Man Behind SB Clydesdale Ad
Feb 7, 2013 1:14:18 GMT -5
Post by Evelyn on Feb 7, 2013 1:14:18 GMT -5
The man behind the Budweiser Clydesdale Super Bowl ad
By Jay Hovdey
As far as this year’s most popular Super Bowl ad is concerned, you could play Stevie Nicks and Lindsey Buckingham doing “Landslide” over a hobo cleaning his fingernails with a toothpick and most people – as long as they harbor some inner emotional life – would get teary-eyed. It’s that kind of tune.
Still, when you stir in a baby Clydesdale, an actor channeling Heath Ledger from “Brokeback Mountain” and a grown-up version of that same foal chasing down his long-lost pal through the streets of Chicago (actually West L.A.), well, dang . . . instant classic. And gimme another cold one.
The animal gang would argue that the beer commercial would have worked just as well with a cat, a dog, a budgie, or a pot-bellied pig. Not so. Even as an abstract concept in a highly digitalized culture the horse continues to hold a place akin to mythic, perhaps even more so now that such a small slice of the American public actually reaches out and touches one of the critters on a regular basis.
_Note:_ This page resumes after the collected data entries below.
-- ==== Sys2Proof/Laws/State.lean ====
section
/-! SUPPORT. The fields of the machine after each update by name: what an update sets, and that it leaves every other field. -/

set_option Elab.async false

namespace Sys2Proof.Machine

open Sys2Proof

theorem sset_eq (s : State) (r : Reg) (v : Word) : s.sset r v = { s with th := (s.sset r v).th } := by
  unfold State.sset; split <;> [rfl; (split <;> rfl)]

theorem vset_eq (s : State) (v : Reg) (f : Nat → W32) : s.vset v f = { s with th := (s.vset v f).th } := rfl

theorem tset_eq (s : State) (r : Reg) (f : Nat → Bool) : s.tset r f = { s with th := (s.tset r f).th } := by
  unfold State.tset; rw [sset_eq _ (r + 2), sset_eq _ (r + 1), sset_eq s r]

theorem setThread_eq (s : State) (t : Thread) : s.setThread t = { s with th := (s.setThread t).th, threads := (s.setThread t).threads } := by
  unfold State.setThread; split <;> rfl

/-! ### modTh -/

@[simp] theorem modTh_threads (s : State) (f : Thread → Thread) : (s.modTh f).threads = s.threads := rfl
@[simp] theorem modTh_nextUid (s : State) (f : Thread → Thread) : (s.modTh f).nextUid = s.nextUid := rfl
@[simp] theorem modTh_blocks (s : State) (f : Thread → Thread) : (s.modTh f).blocks = s.blocks := rfl
@[simp] theorem modTh_cores (s : State) (f : Thread → Thread) : (s.modTh f).cores = s.cores := rfl
@[simp] theorem modTh_tasks (s : State) (f : Thread → Thread) : (s.modTh f).tasks = s.tasks := rfl
@[simp] theorem modTh_ctxs (s : State) (f : Thread → Thread) : (s.modTh f).ctxs = s.ctxs := rfl
@[simp] theorem modTh_tier (s : State) (f : Thread → Thread) : (s.modTh f).tier = s.tier := rfl
@[simp] theorem modTh_home (s : State) (f : Thread → Thread) : (s.modTh f).home = s.home := rfl
@[simp] theorem modTh_memPoison (s : State) (f : Thread → Thread) : (s.modTh f).memPoison = s.memPoison := rfl
@[simp] theorem modTh_tierPoison (s : State) (f : Thread → Thread) : (s.modTh f).tierPoison = s.tierPoison := rfl
@[simp] theorem modTh_lines (s : State) (f : Thread → Thread) : (s.modTh f).lines = s.lines := rfl
@[simp] theorem modTh_tick (s : State) (f : Thread → Thread) : (s.modTh f).tick = s.tick := rfl
@[simp] theorem modTh_quarantined (s : State) (f : Thread → Thread) : (s.modTh f).quarantined = s.quarantined := rfl
@[simp] theorem modTh_retired (s : State) (f : Thread → Thread) : (s.modTh f).retired = s.retired := rfl
@[simp] theorem modTh_seed (s : State) (f : Thread → Thread) : (s.modTh f).seed = s.seed := rfl
@[simp] theorem modTh_seedPoison (s : State) (f : Thread → Thread) : (s.modTh f).seedPoison = s.seedPoison := rfl
@[simp] theorem modTh_watch (s : State) (f : Thread → Thread) : (s.modTh f).watch = s.watch := rfl
@[simp] theorem modTh_woken (s : State) (f : Thread → Thread) : (s.modTh f).woken = s.woken := rfl
@[simp] theorem modTh_trellis (s : State) (f : Thread → Thread) : (s.modTh f).trellis = s.trellis := rfl
@[simp] theorem modTh_now (s : State) (f : Thread → Thread) : (s.modTh f).now = s.now := rfl
@[simp] theorem modTh_skew (s : State) (f : Thread → Thread) : (s.modTh f).skew = s.skew := rfl
@[simp] theorem modTh_dieTlb (s : State) (f : Thread → Thread) : (s.modTh f).dieTlb = s.dieTlb := rfl
@[simp] theorem modTh_asks (s : State) (f : Thread → Thread) : (s.modTh f).asks = s.asks := rfl
@[simp] theorem modTh_walked (s : State) (f : Thread → Thread) : (s.modTh f).walked = s.walked := rfl
@[simp] theorem modTh_cycles (s : State) (f : Thread → Thread) : (s.modTh f).cycles = s.cycles := rfl
@[simp] theorem modTh_svcCycles (s : State) (f : Thread → Thread) : (s.modTh f).svcCycles = s.svcCycles := rfl
@[simp] theorem modTh_frozen (s : State) (f : Thread → Thread) : (s.modTh f).frozen = s.frozen := rfl
@[simp] theorem modTh_mhz (s : State) (f : Thread → Thread) : (s.modTh f).mhz = s.mhz := rfl
@[simp] theorem modTh_pkg (s : State) (f : Thread → Thread) : (s.modTh f).pkg = s.pkg := rfl
@[simp] theorem modTh_dies (s : State) (f : Thread → Thread) : (s.modTh f).dies = s.dies := rfl
@[simp] theorem modTh_windowAdmitted (s : State) (f : Thread → Thread) : (s.modTh f).windowAdmitted = s.windowAdmitted := rfl
@[simp] theorem modTh_windowNo (s : State) (f : Thread → Thread) : (s.modTh f).windowNo = s.windowNo := rfl
@[simp] theorem modTh_events (s : State) (f : Thread → Thread) : (s.modTh f).events = s.events := rfl
@[simp] theorem modTh_eventsRead (s : State) (f : Thread → Thread) : (s.modTh f).eventsRead = s.eventsRead := rfl
@[simp] theorem modTh_logCap (s : State) (f : Thread → Thread) : (s.modTh f).logCap = s.logCap := rfl
@[simp] theorem modTh_flows (s : State) (f : Thread → Thread) : (s.modTh f).flows = s.flows := rfl
@[simp] theorem modTh_rx (s : State) (f : Thread → Thread) : (s.modTh f).rx = s.rx := rfl
@[simp] theorem modTh_failed (s : State) (f : Thread → Thread) : (s.modTh f).failed = s.failed := rfl
@[simp] theorem modTh_merges (s : State) (f : Thread → Thread) : (s.modTh f).merges = s.merges := rfl
@[simp] theorem modTh_down (s : State) (f : Thread → Thread) : (s.modTh f).down = s.down := rfl
@[simp] theorem modTh_unreach (s : State) (f : Thread → Thread) : (s.modTh f).unreach = s.unreach := rfl
@[simp] theorem modTh_reroute (s : State) (f : Thread → Thread) : (s.modTh f).reroute = s.reroute := rfl
@[simp] theorem modTh_replayed (s : State) (f : Thread → Thread) : (s.modTh f).replayed = s.replayed := rfl
@[simp] theorem modTh_fxEn (s : State) (f : Thread → Thread) : (s.modTh f).fxEn = s.fxEn := rfl
@[simp] theorem modTh_fxBase (s : State) (f : Thread → Thread) : (s.modTh f).fxBase = s.fxBase := rfl
@[simp] theorem modTh_gangs (s : State) (f : Thread → Thread) : (s.modTh f).gangs = s.gangs := rfl
@[simp] theorem modTh_members (s : State) (f : Thread → Thread) : (s.modTh f).members = s.members := rfl
@[simp] theorem modTh_preps (s : State) (f : Thread → Thread) : (s.modTh f).preps = s.preps := rfl
@[simp] theorem modTh_colls (s : State) (f : Thread → Thread) : (s.modTh f).colls = s.colls := rfl
@[simp] theorem modTh_collSent (s : State) (f : Thread → Thread) : (s.modTh f).collSent = s.collSent := rfl
@[simp] theorem modTh_crossings (s : State) (f : Thread → Thread) : (s.modTh f).crossings = s.crossings := rfl
@[simp] theorem modTh_outbox (s : State) (f : Thread → Thread) : (s.modTh f).outbox = s.outbox := rfl
@[simp] theorem modTh_winAsks (s : State) (f : Thread → Thread) : (s.modTh f).winAsks = s.winAsks := rfl
@[simp] theorem modTh_locks (s : State) (f : Thread → Thread) : (s.modTh f).locks = s.locks := rfl
@[simp] theorem modTh_owed (s : State) (f : Thread → Thread) : (s.modTh f).owed = s.owed := rfl
@[simp] theorem modTh_err (s : State) (f : Thread → Thread) : (s.modTh f).err = s.err := rfl
@[simp] theorem modTh_host (s : State) (f : Thread → Thread) : (s.modTh f).host = s.host := rfl
@[simp] theorem modTh_test (s : State) (f : Thread → Thread) : (s.modTh f).test = s.test := rfl
@[simp] theorem modTh_marks (s : State) (f : Thread → Thread) : (s.modTh f).marks = s.marks := rfl
@[simp] theorem modTh_agenda (s : State) (f : Thread → Thread) : (s.modTh f).agenda = s.agenda := rfl
@[simp] theorem modTh_free (s : State) (f : Thread → Thread) : (s.modTh f).free = s.free := rfl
A horse on the scale of a Budweiser Clydesdale is especially effective, though not necessary, in conveying the odd contradictions of the horse-human relationship. Size matters, and there is every reason to assume that at any point a horse of any breed could reduce a human to rubble if that horse was so inclined. And yet these physically dense, emotionally unpredictable evolutionary throwbacks can become so domesticated that they will walk through a racetrack crowd without bother, give children rides in the park, or perform on cue for the camera.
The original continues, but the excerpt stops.